*TASK DIRECTIONS*:
Below is a listing from which only part is wanted; return exactly the lines from the one with "flight : (t.bay" up to and including the one with "Station reset, by".
== SUPPLIED MATERIAL ==
-- ==== Sys2Proof/Certificates/Slice0/Obligations.lean ====
section
/-! DEFINITION. Obligations.lean: the statements for the provers. Each rests on the rule or section its
docstring cites; one that rests on a choice of the model says so and names the log entry. -/

open Sys2Proof Sys2Proof.Machine

/-! ## Terms of the statements -/

namespace Sys2Proof.Claims

/-- A request frame can arrive and be taken: no frame is held, a place of the answer queue is free, and
the payload fits a frame (R161, R166). That a request row is such an arrival whole, whatever frame the
receiver was gathering, is the model's (log entry 11). -/
def Arrives (s : State) (payload : List Byte) : Prop :=
  s.slc.receiver.held = false ∧ s.slc.claimed < 4 ∧ payloadFits payload = true

/-- The state at the taking of a good frame: frames-dropped 0 and the receiver in HUNT (R164). A frame in
progress at a request row is given up, which is the model's (log entry 11). -/
def atTaking (s : State) : State :=
  { s with slc := { s.slc with framesDropped := 0, receiver := .hunting } }

/-- An answer stands at the tail of the queue, behind those that stood there (R168). -/
def Answered (s t : State) (a : Answer) : Prop := t.slc.answers = s.slc.answers ++ [a]

/-- Nothing of the exchange table, the Collation Buffer, the Group Table, the station's settings and the
parked slot is changed. -/
structure SameElsewhere (s t : State) : Prop where
  bayCount  : t.bayCount = s.bayCount
  debounce  : t.seatDebounceMs = s.seatDebounceMs
  groups    : t.groups = s.groups
  exchanges : t.exchanges = s.exchanges
  clb       : t.clb = s.clb
  parked    : t.slc.parked = s.slc.parked
  wire      : t.slc.transmitter = s.slc.transmitter
  pending   : t.pending = s.pending

/-- No bay but `b` is changed. -/
def OnlyBay (b : BayId) (s t : State) : Prop := ∀ b', b' ≠ b → t.bay b' = s.bay b'

/-- A timer just started. -/
def started (ms : Nat) : Option Timer := some { length := ms, left := ms }

/-- What a bay is after a trip, a POWER_OFF or a removal has ended its power-up (R3, R18, R20). -/
structure WentDown (p : Power) (y z : Bay) : Prop where
  power    : z.power = p
  output   : z.supply.on = false
  keys     : z.powerKey = false ∧ z.volumeKey = false
  link     : z.link = .down
  early    : z.earlyReady = false
  timers   : z.rise = none ∧ z.key = none ∧ z.bootDeadline = none ∧ z.limitTrip = none
               ∧ z.brownoutTrip = none ∧ z.bootTimer = none
  flight   : z.flight.isStep = false
  queue    : ∀ q ∈ z.places, q.isStep = false
  unit     : z.mu.sampling = .idle ∧ z.mu.monitorState = .stopped ∧ z.mu.outOfBand = 0
  line     : z.line.sending = none ∧ z.line.assembly = none
  kept     : z.seating = y.seating ∧ z.variant = y.variant ∧ z.bootTime = y.bootTime
               ∧ z.mu.lowOffset = y.mu.lowOffset ∧ z.mu.highOffset = y.mu.highOffset
               ∧ z.line.stray = y.line.stray ∧ z.line.garbage = y.line.garbage

/-- The part of the state that no trip, POWER_OFF or removal touches: the Group Table, the station's
settings and the whole of the Station Link Controller. -/
structure SameStation (s t : State) : Prop where
  bayCount : t.bayCount = s.bayCount
  debounce : t.seatDebounceMs = s.seatDebounceMs
  groups   : t.groups = s.groups
  levels   : t.atu.levels = s.atu.levels ∧ t.atu.threshold = s.atu.threshold
  log      : t.atu.ring = s.atu.ring ∧ t.atu.dropped = s.atu.dropped
  slc      : t.slc = s.slc
  pending  : t.pending = s.pending

/-- The bay has no window that an earlier period boundary completed and left to be taken. -/
def NothingDue (y : Bay) : Prop :=
  y.mu.monitorAcc.due = false ∧ y.mu.exchangeAcc.due = false
    ∧ (∀ k, y.mu.calibration = some k → k.complete = false)

/-- The step in flight belongs to the exchange of a tag. -/
def inFlightOf (tag : Tag) (y : Bay) : Bool :=
  match y.flight with
  | .step st => decide (st.tag = tag)
  | .empty => false
  | .held _ => false

/-- The summary of a window that does not open (R54): NOT_OPENED with the length that the exchange of a tag
specifies, and none without a specification. -/
def neverOpened (s : State) (tag : Tag) : Option WindowSummary :=
  (s.windowOf tag).map fun w =>
    { verdict := .notOpened, reasons := Reasons.none, length := w.length, figures := none }

/-- The final of a step at a bay, with how its reply phase ended and the summary of its window
(Table 7.7). -/
def finalResult (b : BayId) (st : Step) (rp : Reply) (w : Option WindowSummary) : Result :=
  { bay := b, seating := st.seating, tag := st.tag, kind := .final, outcome := some rp.outcome,
    truncated := rp.truncated, extensions := st.extensions, interimsDropped := st.interimsDropped,
    elapsed := rp.elapsed, text := rp.text, window := w }

/-- How the reply phase of a step stands at an abnormal end: as it ended, or ended now by the cause
(Table 7.8). -/
def replyOrCause (st : Step) (cause : Outcome) : Reply :=
  match st.reply with
  | some rp => rp
  | none => { outcome := cause, text := [], truncated := false, elapsed := st.clock }

/-- The window of the step in flight at an abnormal end (R45, R116, Table 7.9): kept when DONE, ABORTED
when closed before its last period, complete when that period was taken first, NOT_OPENED otherwise. -/
def flightWindow (s : State) (b : BayId) (st : Step) : Option WindowSummary :=
  let a := (s.bay b).mu.exchangeAcc
  let aborted : WindowSummary :=
    { verdict := .aborted, reasons := Reasons.none, length := a.length, figures := some a.figures }
  match st.window with
  | .none => none
  | .done w => some w
  | .scheduled => neverOpened s st.tag
  | .notOpened => neverOpened s st.tag
  | .opened =>
    match a.state with
    | .free => neverOpened s st.tag
    | .starting => some aborted
    | .running => if a.length ≤ a.elapsed then some a.completed else some aborted

/-- The window of a queued step at an abnormal end (R116). -/
def queuedWindow (s : State) (st : Step) : Option WindowSummary :=
  match st.window with
  | .none => none
  | .done w => some w
  | .scheduled => neverOpened s st.tag
  | .notOpened => neverOpened s st.tag
  | .opened => neverOpened s st.tag

/-- The final that the end of a bay's step in flight forms (R116), if it has one. -/
def flightFinals (s : State) (b : BayId) (cause : Outcome) : List Result :=
  match (s.bay b).flight with
  | .step st => [finalResult b st (replyOrCause st cause) (flightWindow s b st)]
  | .empty => []
  | .held _ => []

/-- The finals that the end of a bay's queued steps form, oldest first (R116). -/
def queuedFinals (s : State) (b : BayId) (cause : Outcome) : List Result :=
  (s.bay b).places.filterMap fun p =>
    match p with
    | .step st => some (finalResult b st (replyOrCause st cause) (queuedWindow s st))
    | .held _ => none

/-- The finals that the end of every step of a bay forms, in their order (R116). -/
def endedFinals (s : State) (b : BayId) (cause : Outcome) : List Result :=
  flightFinals s b cause ++ queuedFinals s b cause

/-- Finals handed over one after another (R112), and for each whether it was placed. -/
def handOvers : List Result → State → State × List Bool
  | [], s => (s, [])
  | r :: rs, s =>
    ((handOvers rs (s.handOver r).1).1, (s.handOver r).2 :: (handOvers rs (s.handOver r).1).2)

/-- The places of a queue whose steps have ended: a step whose final was placed is gone, one whose final
is held leaves the held result in its place (R112, R115). -/
def placesAfter : List Place → List Bool → List Place
  | [], _ => []
  | .held t :: ps, ms => .held t :: placesAfter ps ms
  | .step _ :: ps, true :: ms => placesAfter ps ms
  | .step st :: ps, false :: ms => .held st.tag :: placesAfter ps ms
  | .step _ :: _, [] => []

/-- Every step of a bay has ended with a cause: the finals have been handed over in their order, and the
flight slot and the places hold the held ones (R112, R115, R116). -/
structure EndedSteps (cause : Outcome) (b : BayId) (s t : State) : Prop where
  table  : t.exchanges = (handOvers (endedFinals s b cause) s).1.exchanges
  buffer : t.clb = (handOvers (endedFinals s b cause) s).1.clb
  flight : (t.bay b).flight = match (s.bay b).flight with
    | .step st =>
      if (handOvers (endedFinals s b cause) s).2.head? = some true then .empty else .held st.tag
    | .empty => .empty
    | .held u => .held u
  places : (t.bay b).places = placesAfter (s.bay b).places
    ((handOvers (endedFinals s b cause) s).2.drop (flightFinals s b cause).length)

/-- The formation of a final (R112) at a bay that is ON, the rest of the bay being as given: the final is
handed over, the flight slot empties or holds it, and the link is IDLE, or HOLDING while a result of
the bay is held (R104). -/
def formedAt (s : State) (b : BayId) (y : Bay) (r : Result) : State :=
  (s.handOver r).1.setBay b { y with
    flight := if (s.handOver r).2 then .empty else .held r.tag
    windowDelay := none
    link := if (s.handOver r).2 = true ∧ y.places.any Place.isHeld = false then .idle else .holding }

/-- The commands taken one after another. -/
def run : List Instr → State → Host.Outcome State Fault Refusal
  | [], s => .next s
  | c :: cs, s =>
    match exec c s with
    | .next t => run cs t
    | .fault r => .fault r
    | .refused r => .refused r

/-- A bay line after a reset: the rates in use and the pending ones are 115200, the reset value of link_rate
(R69), transmitter IDLE, assembler EMPTY, counts 0. -/
def lineAfterReset : Line :=
  { txRate := .r115200, rxRate := .r115200, txPending := some .r115200, rxPending := some .r115200,
    sending := none, assembly := none, crEnd := false, stray := 0, garbage := 0 }

/-- Station reset, by RESET_STATION or a USB bus reset: exchanges, held results, marks, flags but SEATED,
the log ring and the non-persistent groups are gone, and only a SENDING entry stays; every powered or
TRIPPED bay is OFF, its supply off and its parameters reset, with seat state, seating number and offsets
kept; the line rates in use and pending are set from link_rate; SEATED is raised at each SEATED bay (R22,
R39, R69, R90, R124, R143, R159). -/
structure StationWasReset (s t : State) : Prop where
  exchanges : t.exchanges = []
  clb       : t.clb.hold = [] ∧ t.clb.markCount = 0 ∧ t.clb.offer = false ∧ t.clb.pressure = 3
                ∧ t.clb.holdMs = 25 ∧ (∀ e ∈ t.clb.entries, e.sending = true ∧ e.dropped = true
                  ∧ e.syncMark = false ∧ e.queryMark = false)
                ∧ t.clb.entries.length = (s.clb.entries.filter fun e => e.sending).length
  groups    : ∀ n, t.group n = if (s.group n).defined && (s.group n).persistent then s.group n
                else Group.undefined
  atu       : t.atu.levels = #v[1, 2, 2, 3, 3, 3, 1, 2, 1] ∧ t.atu.threshold = 4 ∧ t.atu.queue = []
                ∧ t.atu.ring = [] ∧ ∀ b, t.atu.dropped.get b = 0
  flags     : ∀ b c, (t.flag b c).state
                = if c = .seated ∧ (s.bay b).seat = .seated then .raised else .clear
  seated    : ∀ b, (s.bay b).seat = .seated → (t.flag b .seated).seating = (s.bay b).seating
                ∧ (t.flag b .seated).count = 0 ∧ (t.flag b .seated).queued = false
  debounce  : t.seatDebounceMs = 200
  bayCount  : t.bayCount = s.bayCount
  bays      : ∀ b, (t.bay b).seat = (s.bay b).seat ∧ (t.bay b).seating = (s.bay b).seating
                ∧ (t.bay b).debounce = (s.bay b).debounce ∧ (t.bay b).removal = (s.bay b).removal
                ∧ (t.bay b).variant = (s.bay b).variant ∧ (t.bay b).bootTime = (s.bay b).bootTime
                ∧ (t.bay b).mu.lowOffset = (s.bay b).mu.lowOffset
                ∧ (t.bay b).mu.highOffset = (s.bay b).mu.highOffset
                ∧ (t.bay b).power = (if (s.bay b).power = .none then Power.none else Power.off)
                ∧ (t.bay b).supply.on = false ∧ (t.bay b).powerKey = false
                ∧ (t.bay b).volumeKey = false ∧ (t.bay b).earlyReady = false
                ∧ (t.bay b).rise = none ∧ (t.bay b).key = none ∧ (t.bay b).bootDeadline = none
                ∧ (t.bay b).limitTrip = none ∧ (t.bay b).brownoutTrip = none
                ∧ (t.bay b).bootTimer = none ∧ (t.bay b).windowDelay = none
                ∧ (t.bay b).token = 0 ∧ (t.bay b).link = .down ∧ (t.bay b).flight = .empty
                ∧ (t.bay b).places = [] ∧ (t.bay b).params = Params.reset
                ∧ (t.bay b).line = lineAfterReset
                ∧ (t.bay b).mu.sampling = .idle ∧ (t.bay b).mu.calibration = none
                ∧ (t.bay b).mu.monitorState = .stopped ∧ (t.bay b).mu.outOfBand = 0
                ∧ (t.bay b).mu.lastSummary = none ∧ (t.bay b).mu.settleTimer = none
                ∧ (t.bay b).mu.pendingRange = none

end Sys2Proof.Claims

open Sys2Proof.Claims

/-! ## The machine -/

/-- A step takes the command at the front of the queue, and runs it with the rest left waiting (the
queue is the model's, log entry 3). With nothing waiting a millisecond passes, which is the model's
choice too (log entry 1): every running timer has a millisecond less, a boot timer counts up and holds
at 600,000, the elapsed count of a step with a running deadline goes up and holds at 960,000, and
nothing else is changed (section 0.7, R13, R76, R106, R165). -/
def Obligations.StepTakesFrontCommand : Prop :=
  (∀ (c : Instr) (rest : List Instr) (s : State),
    step { s with pending := c :: rest } = exec c { s with pending := rest })
  ∧ (∀ s : State, s.pending = [] →
    let less : Timer → Timer := fun m => { m with left := m.left - 1 }
    ∃ t, step s = .next t
      ∧ t = { s with
          bays := t.bays
          slc := { s.slc with receiver := { s.slc.receiver with
            gap := s.slc.receiver.gap.map less } } }
      ∧ ∀ b, let y := s.bay b
        t.bay b = { y with
          bootTimer := y.bootTimer.map fun n => min 600000 (n + 1)
          debounce := y.debounce.map less, removal := y.removal.map less
          rise := y.rise.map less, key := y.key.map less
          bootDeadline := y.bootDeadline.map less, limitTrip := y.limitTrip.map less
          brownoutTrip := y.brownoutTrip.map less, windowDelay := y.windowDelay.map less
          flight := match y.flight with
            | .step st =>
              match st.deadline with
              | .running m => .step { st with
                  deadline := .running (less m), clock := min 960000 (st.clock + 1) }
              | .notStarted => .step st
              | .stopped => .step st
            | .empty => .empty
            | .held u => .held u
          line := { y.line with
            assembly := y.line.assembly.map fun a => { a with timer := less a.timer } }
          mu := { y.mu with settleTimer := y.mu.settleTimer.map less } })

/-- Every command completes, in every state: it answers a next state, leaves the waiting commands as they
are, and, unless it is a power-on reset, keeps the bay count (R178). That no command stops the part is
read from the manual by inference (log entry 16), that a command whose event cannot happen changes
nothing as well (log entry 9), and the queue that is kept is the model's (log entry 3). -/
def Obligations.EveryCommandCompletes : Prop :=
  ∀ (c : Instr) (s : State), ∃ t, exec c s = .next t ∧ t.pending = s.pending
    ∧ ((∀ p q, c ≠ .powerOnReset p q) → t.bayCount = s.bayCount)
===
*TASK SOLUTION*:
  flight : (t.bay b).flight = match (s.bay b).flight with
    | .step st =>
      if (handOvers (endedFinals s b cause) s).2.head? = some true then .empty else .held st.tag
    | .empty => .empty
    | .held u => .held u
  places : (t.bay b).places = placesAfter (s.bay b).places
    ((handOvers (endedFinals s b cause) s).2.drop (flightFinals s b cause).length)

/-- The formation of a final (R112) at a bay that is ON, the rest of the bay being as given: the final is
handed over, the flight slot empties or holds it, and the link is IDLE, or HOLDING while a result of
the bay is held (R104). -/
def formedAt (s : State) (b : BayId) (y : Bay) (r : Result) : State :=
  (s.handOver r).1.setBay b { y with
    flight := if (s.handOver r).2 then .empty else .held r.tag
    windowDelay := none
    link := if (s.handOver r).2 = true ∧ y.places.any Place.isHeld = false then .idle else .holding }

/-- The commands taken one after another. -/
def run : List Instr → State → Host.Outcome State Fault Refusal
  | [], s => .next s
  | c :: cs, s =>
    match exec c s with
    | .next t => run cs t
    | .fault r => .fault r
    | .refused r => .refused r

/-- A bay line after a reset: the rates in use and the pending ones are 115200, the reset value of link_rate
(R69), transmitter IDLE, assembler EMPTY, counts 0. -/
def lineAfterReset : Line :=
  { txRate := .r115200, rxRate := .r115200, txPending := some .r115200, rxPending := some .r115200,
    sending := none, assembly := none, crEnd := false, stray := 0, garbage := 0 }

/-- Station reset, by RESET_STATION or a USB bus reset: exchanges, held results, marks, flags but SEATED,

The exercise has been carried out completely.